On dit que le mot (« stratégie de la corde raide ») fut inventé à l’occasion du congrès de Berlin de juillet 1878 pour caractériser la posture de négociation de Disraeli. Il s’agissait de faire plier les Russes trop exigeants vis-à-vis de l’Empire ottoman. Le locataire de Downing Street voulait alors que la Bulgarie ne soit ni grande, ni indépendante de la Sublime Porte. Alors, à l’appui de ces préalables, on menaçait de rentrer à Londres pour déclarer la guerre à la Russie et on faisait préparer le train du Premier ministre. Le tsar cédait. Disraeli reçu l’ordre de la jarretière. Sadate fit de même à Camp David un siècle plus tard en septembre 1978, pas de train mais l’avion. Les ficelles s’usent peu surtout si elles sont grosses.
Aujourd’hui, le gouvernement de Sa Majesté va encore plus loin. En se libérant d’une parole signée il y a peu, il veut forcer à la renégociation ou à l’élimination du « protocole nord-irlandais », partie des accords du Brexit. Ce protocole, qui laisse la dernière colonie européenne de Grande-Bretagne dans le marché unique, suppose une frontière en mer d’Irlande, donc à l’intérieur du Royaume-Uni. Cette frontière non tarifaire sert seulement à vérifier la conformité des marchandises mais elle ralentit et complique les mouvements de biens. Son application balbutiante a privé les clients des supermarchés de Belfast de saucisses anglaises !
Plus sérieusement, vue – assez justement – comme prélude à une unification de l’Irlande, la barrière est violemment contestée, particulièrement par les unionistes protestants. C’est leur parti, le DUP, qui gouverne la province, qui mène la fronde. Son électorat fut celui qui vota massivement non aux accords de paix du 10 avril 1998 (de l’ordre de 1/3 du total des voix non-irlandaises). Ses proximités avec des groupes paramilitaires potentiellement terroristes se retrouvent depuis quelques semaines dans des graffitis apparus sur le port de Belfast et qui menacent spécialement les vérificateurs européens.
Les catholiques nord-irlandais, eux aussi liés à des groupes d’obédience terroriste, parlent plus bas mais savent qu’une suppression du protocole se traduirait par le rétablissement de l’ancienne frontière et mécaniquement par le retour de la guerre entre Irlandais. Eux non plus ne semblent pas craindre de nouveaux affrontements, qui d’après eux serviraient la cause de l’unification de l’île.
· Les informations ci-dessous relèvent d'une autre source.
theorem diffuseInt_binary {w h : Nat} (f : Nat → Int) {k : Nat} (hk : k < w * h) :
    diffuseInt w h f k = 0 ∨ diffuseInt w h f k = 255 :=
  foldl_visitInt_binary (Nat.pos_of_ne_zero fun hw => by simp [hw] at hk) h f hk

/-- Settles O31: the integers that the reference leaves are 0 and 255, and so are the bytes. -/
theorem diffuseOutputIsBinary : Obligations.DiffuseOutputIsBinary := by
  intro s h
  obtain ⟨t, hexec, -, -, hread⟩ := diffuseMatchesTheIntegerReference s h
  refine ⟨t, hexec, fun i hi => ?_⟩
  obtain hblack | hwhite := diffuseInt_binary
    (fun k => ((s.mem.read (s.lat.src.toNat + k)).toNat : Int)) (show i < s.lat.width.toNat * s.lat.height.toNat from hi)
  · rw [← hread i hi] at hblack
    exact .inl (BitVec.eq_of_toNat_eq (by exact_mod_cast hblack))
  · rw [← hread i hi] at hwhite
    exact .inr (BitVec.eq_of_toNat_eq (by exact_mod_cast hwhite))

end Sys2Proof.Machine
end

section
/-! HALFTONE's decision is the level table (rules R173, R174, R177). The radius is exact where `Ssum` is a multiple of 255, the
table's two thresholds among them; at every other sum its rounding errors are far below the distance to a threshold. -/

namespace Sys2Proof.Machine

/-! ### The dot radius -/

/-- `avg` of rule R172: the block sum over 16, over 255. -/
def blockAverage (ssum : Nat) : F64 := ((F64.ofInt ssum).div (F64.ofInt 16)).div (F64.ofInt 255)

theorem dotRadius_eq (ssum : Nat) : dotRadius ssum = ((F64.ofInt 1).sub (blockAverage ssum)).mul (F64.ofInt 4) := rfl

theorem ofInt_four_value : (F64.ofInt 4).value = (4 : Int) := F64.ofInt_value (by decide)

/-- The division by 16 is exact, so the average is one rounding of `Ssum / 4080`. -/
theorem blockAverage_isNearest {ssum : Nat} (h : ssum ≤ 4080) : (blockAverage ssum).isNearest (ssum / 4080) := by
  have h16 : (F64.ofInt 16).value = 16 := by exact_mod_cast F64.ofInt_value (n := 16) (by decide)
  have hsixteenth : ((F64.ofInt ssum).div (F64.ofInt 16)).value = (ssum : Int) / 16 := by
    have hdiv := (F64.ofInt ssum).div_isNearest (b := F64.ofInt 16) (by decide)
    rw [F64.ofInt_value (by omega), h16] at hdiv
    exact hdiv.value_eq_sixteenths (by omega)
  have havg := ((F64.ofInt ssum).div (F64.ofInt 16)).div_isNearest (b := F64.ofInt 255) (by decide)
  rw [hsixteenth, ofInt_255_value, div_div, Int.cast_natCast] at havg
  norm_num only at havg
  exact havg

/-- At `Ssum = 255 * k` the average is exact (rule R177). -/
theorem blockAverage_value {k : Nat} (hk : k ≤ 16) : (blockAverage (255 * k)).value = k / 16 := by
  have h := blockAverage_isNearest (ssum := 255 * k) (by omega)
  rw [show ((255 * k : Nat) : ℚ) / 4080 = (k : Int) / 16 by push_cast; ring] at h
  exact h.value_eq_sixteenths (by omega)

/-- At `Ssum = 255 * k` the radius is exact (rule R177). -/
theorem dotRadius_value {k : Nat} (hk : k ≤ 16) : (dotRadius (255 * k)).value = (16 - k) / 4 := by
  have hsub := (F64.ofInt 1).sub_isNearest (blockAverage (255 * k))
  rw [ofInt_one_value, blockAverage_value hk, show (1 : ℚ) - k / 16 = (16 - k : Int) / 16 by push_cast; ring] at hsub
  have hmul := ((F64.ofInt 1).sub (blockAverage (255 * k))).mul_isNearest (F64.ofInt 4)
  rw [hsub.value_eq_sixteenths (by omega), ofInt_four_value,
    show ((16 - k : Int) : ℚ) / 16 * (4 : Int) = (4 * (16 - k) : Int) / 16 by push_cast; ring] at hmul
  rw [dotRadius_eq, hmul.value_eq_sixteenths (by omega)]
  push_cast
  ring

/-- The three roundings of the radius together. -/
theorem dotRadius_within {ssum : Nat} (h : ssum ≤ 4080) : (dotRadius ssum).Within (4 - ssum / 1020) (1 / 2 ^ 36) := by
  have hlow : (0 : ℚ) ≤ ssum := Nat.cast_nonneg ssum
  have hhigh : (ssum : ℚ) ≤ 4080 := by exact_mod_cast h
  have havg : |(ssum : ℚ) / 4080| ≤ 1 := abs_le.2 ⟨by linarith, by linarith⟩
  have hcomplement : |1 - (ssum : ℚ) / 4080| ≤ 1 := abs_le.2 ⟨by linarith, by linarith⟩
  have hwithin := (blockAverage_isNearest h).within (v := ssum / 4080) (δ := 0) (by simp) (by linarith)
  have hsub := (F64.within_of_value_eq ofInt_one_value).sub hwithin (by linarith)
  have hmul := hsub.mul (F64.within_of_value_eq ofInt_four_value) (by
    rw [abs_mul]
    norm_num
    linarith)
  exact hmul.weaken (by push_cast; ring) (by norm_num)

/-- The radius is above a quarter-integer exactly when the block sum is below the matching multiple of 255. -/
theorem lt_dotRadius_iff {ssum k : Nat} (h : ssum ≤ 4080) (hk : k ≤ 16) :
    (16 - k : ℚ) / 4 < (dotRadius ssum).value ↔ ssum < 255 * k := by
  obtain ⟨hlow, hhigh⟩ := abs_le.1 (dotRadius_within h)
  obtain hlt | rfl | hgt := lt_trichotomy ssum (255 * k)
  · have hstep : (ssum : ℚ) + 1 ≤ 255 * k := by exact_mod_cast hlt
    exact iff_of_true (by linarith) hlt
  · rw [dotRadius_value hk]
    exact iff_of_false (lt_irrefl _) (lt_irrefl _)
  · have hstep : (255 * k : ℚ) + 1 ≤ ssum := by exact_mod_cast hgt
    exact iff_of_false (by linarith) (by omega)

/-! ### The offsets of a block -/

/-- An offset's threshold in units of 255: `14 * 255 = 3570` for the inner two offsets, `10 * 255 = 2550` for the outer two
(rule R177). -/
def offsetLevel (xx : Nat) : Nat := if 1 ≤ xx ∧ xx ≤ 2 then 14 else 10

theorem offsetLevel_le (xx : Nat) : offsetLevel xx ≤ 16 := by
  unfold offsetLevel
  split_ifs <;> omega

/-- An offset's distance from the centre is exact: one half for the inner two offsets and three halves for the outer two. -/
theorem centerDistance_value {xx : Nat} (h : xx < 4) :
    ((F64.ofInt xx).sub halftoneCenter).abs.value = (16 - offsetLevel xx : ℚ) / 4 := by
  have hsub := (F64.ofInt xx).sub_isNearest halftoneCenter
  rw [F64.ofInt_value (by omega), halftoneCenter_value,
    show ((xx : Int) : ℚ) - 3 / 2 = (16 * xx - 24 : Int) / 16 by push_cast; ring] at hsub
  rw [F64.abs_value, hsub.value_eq_sixteenths (by omega)]
  interval_cases xx <;> norm_num [offsetLevel, abs_div]

theorem centerDistance_ge_dotRadius_iff {ssum xx : Nat} (h : ssum ≤ 4080) (hxx : xx < 4) :
    ((F64.ofInt xx).sub halftoneCenter).abs.ge (dotRadius ssum) = true ↔ 255 * offsetLevel xx ≤ ssum := by
  rw [F64.ge_iff, centerDistance_value hxx, ← not_lt, lt_dotRadius_iff h (offsetLevel_le xx), not_lt]

/-- An offset is white when the sum reaches the threshold of its column or of its row: the table of rule R177. -/
theorem halftoneWhite_dotRadius {ssum xx yy : Nat} (h : ssum ≤ 4080) (hxx : xx < 4) (hyy : yy < 4) :
    halftoneWhite (dotRadius ssum) xx yy = !levelBlack ssum xx yy := by
  rw [Bool.eq_iff_iff, halftoneWhite, Bool.or_eq_true, centerDistance_ge_dotRadius_iff h hxx,
    centerDistance_ge_dotRadius_iff h hyy]
  simp only [levelBlack, offsetLevel, Bool.not_or, Bool.not_and, Bool.and_eq_true, Bool.or_eq_true, Bool.not_eq_true',
    decide_eq_false_iff_not]
  split_ifs <;> omega

/-- Settles O32: the thresholds 2550 and 3570 are `255 * 10` and `255 * 14`, where nothing is rounded. -/
theorem halftoneMatchesTheLevelTable : Obligations.HalftoneMatchesTheLevelTable := by
  refine ⟨fun ssum xx yy h hxx hyy => halftoneWhite_dotRadius h hxx hyy, fun ssum h => ⟨?_, ?_⟩,
    (blockAverage_value (k := 10) (by decide)).trans ?_, (dotRadius_value (k := 10) (by decide)).trans ?_,
    (blockAverage_value (k := 14) (by decide)).trans ?_, (dotRadius_value (k := 14) (by decide)).trans ?_⟩
  · rw [← lt_dotRadius_iff (k := 10) h (by decide)]
    norm_num
  · rw [← lt_dotRadius_iff (k := 14) h (by decide)]
    norm_num
  all_goals norm_num

end Sys2Proof.Machine
end

section
/-! HALFTONE on memory (rules R170 to R177): blocks are disjoint and each depends on its own 16 bytes only, so that every one is
drawn from the input. -/

namespace Sys2Proof.Machine

/-! ### Loops whose turns do not meet -/

/-- Bytes that one turn of a loop alone changes, and changes in dependence on themselves only, are as that turn makes them from
the loop's first memory. -/
theorem read_foldl_turn {α : Type} {f : Memory → α → Memory} {l : List α} {i : α} {own : Nat → Prop} (hl : l.Nodup)
    (hi : i ∈ l) (hother : ∀ m, ∀ j ∈ l, j ≠ i → ∀ a, own a → (f m j).read a = m.read a)
    (hturn : ∀ m n : Memory, (∀ a, own a → m.read a = n.read a) → ∀ a, own a → (f m i).read a = (f n i).read a)
    (m : Memory) {a : Nat} (ha : own a) : (l.foldl f m).read a = (f m i).read a := by
  obtain ⟨before, after, rfl⟩ := List.append_of_mem hi
  obtain ⟨-, hrest, hapart⟩ := List.nodup_append.1 hl
  obtain ⟨hafter, -⟩ := List.nodup_cons.1 hrest
  have hbefore : i ∉ before := fun h => hapart i h i List.mem_cons_self rfl
  rw [List.foldl_append, List.foldl_cons,
    read_foldl_other f after a fun m j hj => hother m j (by simp [hj]) (fun h => hafter (h ▸ hj)) a ha]
  refine hturn _ _ (fun b hb => ?_) a ha
  exact read_foldl_other f before b (fun m j hj => hother m j (by simp [hj]) (fun h => hbefore (h ▸ hj)) b hb) m

/-- The same for the two loops over the rows and columns of an image. -/
theorem read_foldl_rows_columns_turn {f : Memory → Nat → Nat → Memory} {w h x y : Nat} {own : Nat → Prop} (hx : x < w)
    (hy : y < h)
    (hother : ∀ m, ∀ x' < w, ∀ y' < h, ¬(x' = x ∧ y' = y) → ∀ a, own a → (f m x' y').read a = m.read a)
    (hturn : ∀ m n : Memory, (∀ a, own a → m.read a = n.read a) → ∀ a, own a → (f m x y).read a = (f n x y).read a)
    (m : Memory) {a : Nat} (ha : own a) :
    ((List.range h).foldl (fun m y => (List.range w).foldl (fun m x => f m x y) m) m).read a = (f m x y).read a := by
  have hmod : (y * w + x) % w = x := Nat.mul_add_mod_of_lt hx
  have hdiv : (y * w + x) / w = y := by
    rw [Nat.mul_comm, Nat.mul_add_div (Nat.zero_lt_of_lt hx), Nat.div_eq_of_lt hx, Nat.add_zero]
  rw [foldl_rows_columns f, read_foldl_turn (i := y * w + x) (own := own) List.nodup_range
    (List.mem_range.2 (pixel_lt hx hy)) (fun m j hj hne => ?_) (by simpa only [hmod, hdiv] using hturn) m ha, hmod, hdiv]
  refine hother m _ (Nat.mod_lt j (Nat.zero_lt_of_lt hx)) _ (Nat.div_lt_of_lt_mul (List.mem_range.1 hj)) ?_
  rintro ⟨rfl, rfl⟩
  exact hne (Nat.div_add_mod' j w).symm

/-- Two pixels of an image at one address are the same pixel (rule R66). -/
theorem byteAddr_inj {base w x y x' y' : Nat} (hx : x < w) (hx' : x' < w)
    (h : byteAddr base w x y = byteAddr base w x' y') : x = x' ∧ y = y' := by
  have hindex : y * w + x = y' * w + x' := Nat.add_left_cancel h
  have hcolumn := congrArg (· % w) hindex
  simp only [Nat.mul_add_mod_of_lt hx, Nat.mul_add_mod_of_lt hx'] at hcolumn
  subst hcolumn
  exact ⟨rfl, Nat.eq_of_mul_eq_mul_right (Nat.zero_lt_of_lt hx) (Nat.add_right_cancel hindex)⟩

/-! ### One block -/

/-- The 16 addresses of the block whose top left pixel is at `base` (rule R170). -/
def InBlock (base w a : Nat) : Prop := ∃ yy < 4, ∃ xx < 4, a = base + yy * w + xx

section
variable (base : Nat) {w : Nat}

/-- A pixel of a block is a pixel of the image (rule R171). -/
theorem byteAddr_block (x y xx yy : Nat) : byteAddr base w x y + yy * w + xx = byteAddr base w (x + xx) (y + yy) := by
  simp only [byteAddr, Nat.add_mul]
  omega

/-- A block's dots are what the radius gives for each offset (rules R174, R176). -/
theorem drawDots_read (hw : 4 ≤ w) (r : F64) (m : Memory) {xx yy : Nat} (hxx : xx < 4) (hyy : yy < 4) :
    (drawDots w base r m).read (base + yy * w + xx) = blackOrWhite (halftoneWhite r xx yy) := by
  refine (read_foldl_rows_columns_turn (x := xx) (y := yy) (own := (· = base + yy * w + xx)) hxx hyy ?_ ?_ m rfl).trans
    (Memory.read_write_same _ _ _)
  · rintro m x' hx' y' - hne a rfl
    refine Memory.read_write_other _ _ fun h => hne ?_
    rw [Nat.add_assoc, Nat.add_assoc] at h
    obtain ⟨hcolumn, hrow⟩ := byteAddr_inj (by omega) (by omega) h
    exact ⟨hcolumn.symm, hrow.symm⟩
  · rintro m n - a rfl
    simp

theorem halftoneBlock_read (hw : 4 ≤ w) (m : Memory) {xx yy : Nat} (hxx : xx < 4) (hyy : yy < 4) :
    (halftoneBlock w base m).read (base + yy * w + xx) =
      blackOrWhite (halftoneWhite (dotRadius (blockSum w base m)) xx yy) :=
  drawDots_read base hw _ m hxx hyy

/-- A block's new bytes depend on its old ones only (rules R172, R176). -/
theorem halftoneBlock_congr (hw : 4 ≤ w) {m n : Memory} (h : ∀ a, InBlock base w a → m.read a = n.read a) (a : Nat)
    (ha : InBlock base w a) : (halftoneBlock w base m).read a = (halftoneBlock w base n).read a := by
  obtain ⟨yy, hyy, xx, hxx, rfl⟩ := ha
  rw [halftoneBlock_read base hw m hxx hyy, halftoneBlock_read base hw n hxx hyy,
    blockSum_congr fun yy hyy xx hxx => h _ ⟨yy, hyy, xx, hxx, rfl⟩]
Le gouvernement de Dublin veut éloigner le calice de la guerre en faisant appel à Washington, architecte de l’accord de paix du Vendredi saint. Joe Biden, catholique d’ascendance irlandaise, leur semble un bon allié.
Boris Johnson, en bon anglais cultivé, sait combien l’Irlande est un sujet dangereux et épineux pour le Royaume. En nommant Lord Frost comme négociateur, il pratique le « Brinkmanship ».
Lord Frost a été celui qui, l’été dernier, a conduit le gouvernement britannique dans la négociation du Brexit à ouvertement violer la loi internationale, précisément à propos de l’Irlande du Nord. Il vient de réitérer, en s’affranchissant au moins jusqu’au prochain automne, de l’application du protocole nord-irlandais dont l’encre est à peine sèche. Ce faisant il accentue la pression sur l’Eire et l’Union européenne, forcées soit de s’aplatir, soit de rétablir une frontière entre les deux Irlandes et de se voir accuser de relancer la guerre.
A Berlin, le tsar fut prompt à lâcher. Cerise sur le gâteau britannique, de façon erronée, il attribua le chantage à Bismarck. Trente ans plus tard, les Balkans flambaient à nouveau, contribuant à sceller peu après l’alliance des empires centraux dont nous payons encore les scories aujourd’hui.
Le chantage britannique à propos de l’Irlande du Nord est intolérable dans son principe, entre alliés et voisins. Les risques de guerre qu’il véhicule sont indécents vis-à-vis des populations directement en cause et des Européens au sens le plus large. Bruxelles et l’Union européenne ne doivent pas céder.